Currently the following behaviors are well-defined:
For (binary-format) images, the content is a dataURI-encoded string.
For SVG (scalable vector graphics) images, the content is an XML string.
For
application/x-sorna-drawing
, the content is a JSON string that represents a set of vector drawing commands to be replayed the client-side (e.g., Javascript on browsers)
Asynchronous mode
The async version has all sync-version interfaces as coroutines but comes with additional
features such as stream_execute()
which streams the execution results via websockets and
stream_pty()
for interactive terminal streaming.
import asyncio
import json
import sys
import aiohttp
from ai.backend.client.session import AsyncSession
async def main():
async with AsyncSession() as api_session:
compute_sess = await api_session.ComputeSession.get_or_create(
"python:3.6-ubuntu18.04",
client_token="mysession",
)
code = 'print("hello world")'
mode = "query"
try:
async with compute_sess.stream_execute(code, mode=mode) as stream:
# no need for explicit run_id since WebSocket connection represents it!
async for result in stream:
if result.type != aiohttp.WSMsgType.TEXT:
continue
result = json.loads(result.data)
for rec in result.get("console", []):
if rec[0] == "stdout":
print(rec[1], end="", file=sys.stdout)
elif rec[0] == "stderr":
print(rec[1], end="", file=sys.stderr)
else:
handle_media(rec)
sys.stdout.flush()
if result["status"] == "finished":
break
elif result["status"] == "waiting-input":
mode = "input"
if result["options"].get("is_password", False):
code = getpass.getpass()
else:
code = input()
await stream.send_text(code)
else:
mode = "continued"
code = ""
finally:
await compute_sess.destroy()
if __name__ == "__main__":
asyncio.run(main())
Added in version 19.03.
Working with model service
Along with working AppProxy v2 deployments, model service requires a resource group configured to accept the inference workload.
Starting model service
from ai.backend.client.session import Session
with Session() as api_session:
compute_sess = api_session.Service.create(
"python:3.6-ubuntu18.04",
"Llama2-70B",
1,
service_name="Llama2-service",
resources={"cuda.shares": 2, "cpu": 8, "mem": "64g"},
open_to_public=False,
)
If you set open_to_public=True
, the endpoint accepts anonymous traffic without the authentication token (see below).

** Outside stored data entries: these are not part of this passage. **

-- ==== Sys2Proof/Machine/Memory.lean ====
section
/-!
DEFINITION. Memory: keys and carried checks of sectors, times of lines, the homes (R264 to R275), address translation
(R255 to R258), and the package footprint checker (R276, R277). The plain bytes of LLC and memory together are one
sparse memory: the LLC adds times, key slots and dirty owners, never other bytes (R250, R252).
-/

namespace Sys2Proof.Machine

/-! ## Cause numbers (Table 11-1) -/

abbrev cIllegal : Nat := 0
abbrev cFetch : Nat := 1
abbrev cXlate : Nat := 2
abbrev cRights : Nat := 3
abbrev cAlign : Nat := 4
abbrev cIntegrity : Nat := 5
abbrev cRegrange : Nat := 6
abbrev cFmtdiv : Nat := 7
abbrev cNolease : Nat := 8
abbrev cLeaselost : Nat := 9
abbrev cCopyfault : Nat := 10
abbrev cDeadlock : Nat := 11
abbrev cTeamabsent : Nat := 12
abbrev cDoubleresume : Nat := 13
abbrev cObject : Nat := 14
abbrev cPairtimeout : Nat := 15
abbrev cPreempt : Nat := 16
abbrev cMigrate : Nat := 17
abbrev cCancel : Nat := 18
abbrev cTrapinsn : Nat := 19
abbrev cBreak : Nat := 20
abbrev cWatchdog : Nat := 21
abbrev cBarrier : Nat := 22
abbrev cGang : Nat := 23
abbrev cGuarantee : Nat := 24
abbrev cEnergy : Nat := 25

/-! ## Sectors (R252, R253, R260, R261, R394) -/

/-- The key in a slot (R335); the one that an empty slot will hold first. -/
def Dev.keyOf (d : Dev) (slot : Nat) : Nat := ((d.keys.find? (·.1 == slot)).map (·.2)).getD (d.keyBase + slot)

def Dev.sector? (d : Dev) (i : Nat) : Option Sector := d.sectors.find? (·.idx == i)

/-- The byte at a PA as a key slot sees it: plaintext under the writer's key, what the ciphertext decrypts to under
another (R252, R253); what a sector that nothing has written holds is open (R394). -/
def Dev.byteAt (d : Dev) (slot a : Nat) : Byte :=
  match d.sector? (a / 32) with
  | none => Config.coldByte (d.keyOf slot) a
  | some s =>
    if s.key = d.keyOf slot then cellGet d.mem a
    else ((otherKey (d.keyOf slot) s.key (a / 32) (cellRead d.mem (a / 32 * 32) 32))[a % 32]?).getD 0

/-- What a sector's stored check differs by from the CRC-16 of the bytes that a key slot sees: 0 where the check holds. For
a sector nothing has written it is open (R394); under another key it fails (R252). -/
def Dev.flawAt (d : Dev) (slot i : Nat) : BitVec 16 :=
  match d.sector? i with
  | none => if Config.coldBad (d.keyOf slot) i then 1 else 0
  | some s => if s.key = d.keyOf slot then s.flaw else 1

/-- The stored check of a sector holds for a key slot (R262). -/
def Dev.sectorOk (d : Dev) (slot i : Nat) : Bool := d.flawAt slot i == 0

/-- The check that travels with a sector: the CRC-16 of its bytes, or what stands in its place (R260). -/
def carriedCheck (bytes : List Byte) (flaw : BitVec 16) : BitVec 16 := crc16 bytes ^^^ flaw

/-- A sector's bytes change while its stored check stays (R254, R263). -/
def Dev.spoil (d : Dev) (i : Nat) (bs : List Byte) : Dev :=
  let stored (s : Sector) : Sector :=
    { s with flaw := carriedCheck (cellRead d.mem (32 * i) 32) s.flaw ^^^ crc16 (cellRead (cellWrite d.mem (32 * i) bs) (32 * i) 32) }
  if (d.sector? i).isNone then d
  else { d with mem := cellWrite d.mem (32 * i) bs, sectors := modIf (·.idx == i) stored d.sectors }

def bytesFrom (f : Nat → Byte) (a : Nat) : Nat → List Byte
  | 0 => []
  | n + 1 => f a :: bytesFrom f (a + 1) n

/-- The sectors that `n` bytes at an address touch. -/
def sectorsOf (a n : Nat) : List Nat := (List.range ((a + n + 31) / 32 - a / 32)).map (· + a / 32)

/-- `n` bytes at a PA, and whether every check holds. -/
def Dev.readGlob (d : Dev) (slot a n : Nat) : List Byte × Bool :=
  (bytesFrom (d.byteAt slot) a n, (sectorsOf a n).all (d.sectorOk slot))

/-- A sector is wholly inside `n` bytes at `a` (R261). -/
def wholeSector (a n i : Nat) : Bool := decide (a ≤ 32 * i ∧ 32 * i + 32 ≤ a + n)

/-- Bytes are written at a PA under a slot's key, with fresh checks; nothing when a partly written sector's stored
check fails (R261). A partly written sector that nothing had written keeps the bytes it showed. -/
def Dev.putGlob (d : Dev) (slot a : Nat) (bs : List Byte) : Option Dev :=
  let is := sectorsOf a bs.length
  if is.all (fun i => wholeSector a bs.length i || d.sectorOk slot i) then
    let new (i : Nat) : Sector := ⟨i, d.keyOf slot, 0⟩
    let kept := is.foldl (fun m i =>
      if wholeSector a bs.length i || (d.sector? i).isSome then m
      else cellWrite m (32 * i) (bytesFrom (d.byteAt slot) (32 * i) 32)) d.mem
    some { d with
      mem := cellWrite kept a bs
      sectors := is.foldl (fun l i => upsert (·.idx == i) (new i) (fun _ => new i) l) d.sectors }
  else none

/-- The checks of the sectors that bytes at a PA touch, as they travel: the CRC-16 of a sector that is there whole (R260). -/
def sentChecks (pa : Nat) (bs : List Byte) : List (BitVec 16) :=
  (sectorsOf pa bs.length).map fun i => if wholeSector pa bs.length i then crc16 ((bs.drop (32 * i - pa)).take 32) else 0

/-- A store of another package: its bytes, with their checks. -/
def farStore (pa : Nat) (bs : List Byte) : RemoteAsk := .write bs (sentChecks pa bs)

/-- Sectors that a packet has brought whole keep the checks that have come with them (R260); one whose check has not come
keeps its fresh one. `whole` tells which have come whole. -/
def Dev.keepChecks (d : Dev) (pa n : Nat) (whole : Nat → Bool) (checks : List (BitVec 16)) : Dev :=
  ((sectorsOf pa n).zip checks).foldl (fun (d : Dev) x =>
    if whole x.1 then
      { d with sectors := modIf (·.idx == x.1) (fun s => { s with flaw := crc16 (cellRead d.mem (32 * x.1) 32) ^^^ x.2 }) d.sectors }
    else d) d

/-! ## Lines and times (R247, R250, R266) -/

/-- The LLC slice of a PA (R247). -/
def sliceOf (pa : Nat) : Nat :=
  let f (i : Nat) := pa / 2 ^ i % 128
  Nat.xor (Nat.xor (Nat.xor (f 7) (f 14)) (Nat.xor (f 21) (f 28))) (Nat.xor (f 35) (pa / 2 ^ 42 % 64))

/-- The set of a PA within its slice (R247). -/
def llcSet (pa : Nat) : Nat := pa / 2 ^ 14 % 2048

/-- The memory channel of a PA (R247). -/
def channelOf (pa : Nat) : Nat :=
  if pa < 0x008000000000 then
    let f (i : Nat) := pa / 2 ^ i % 128
    Nat.xor (Nat.xor (f 11) (f 18)) (Nat.xor (f 25) (f 32))
  else 128 + (pa - 0x010000000000) / 2 ^ 11 % 24

def Dev.line? (d : Dev) (line : Nat) : Option LlcLine := d.llc.find? (·.line == line)

/-- A line leaves the LLC: MT rises to its times; a dirty line is written back, charged to its owner (R250, R266). -/
def Dev.evictLine (d : Dev) (l : LlcLine) : Dev :=
  let s := sliceOf (l.line * 128)
  { d with
    llc := d.llc.filter (·.line != l.line)
    mt := assocPut d.mt s (max (assoc d.mt s) (max l.wt l.le))
    xfers := match l.owner with
      | some c => d.xfers ++ [⟨channelOf (l.line * 128), l.line, c, false⟩]
      | none => d.xfers }

/-- The ways that a context's lines may fill, of `n`: its own, or those that nobody owns (R249, R251). DESIGN CHOICE
(log entry 102): a guaranteed context whose WAYS is 0 owns none, and fills as a context without a guarantee does. -/
def fillWays (owned : List (Nat × Nat)) (n ctx : Nat) : List Nat :=
  let mine := (owned.filter (·.2 == ctx)).map (·.1)
  if mine.isEmpty then (List.range n).filter fun w => !owned.any (·.1 == w) else mine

Making request to model service endpoint
from ai.backend.client.session import Session
with Session() as api_session:
compute_sess = api_session.Service.create(...)
service_info = compute_sess.info()
endpoint = service_info["url"] # this value can be None if no successful inference service deployment has been made
token_info = compute_sess.generate_api_token("3600s")
token = token_info["token"]
headers = {"Authorization": f"BackendAI {token}"} # providing token is not required for public model services
resp = requests.get(f"{endpoint}/v1/models", headers=headers)
The token returned by the generate_api_token()
method is a JSON web token (JWT), which conveys all required information to authenticate the inference request.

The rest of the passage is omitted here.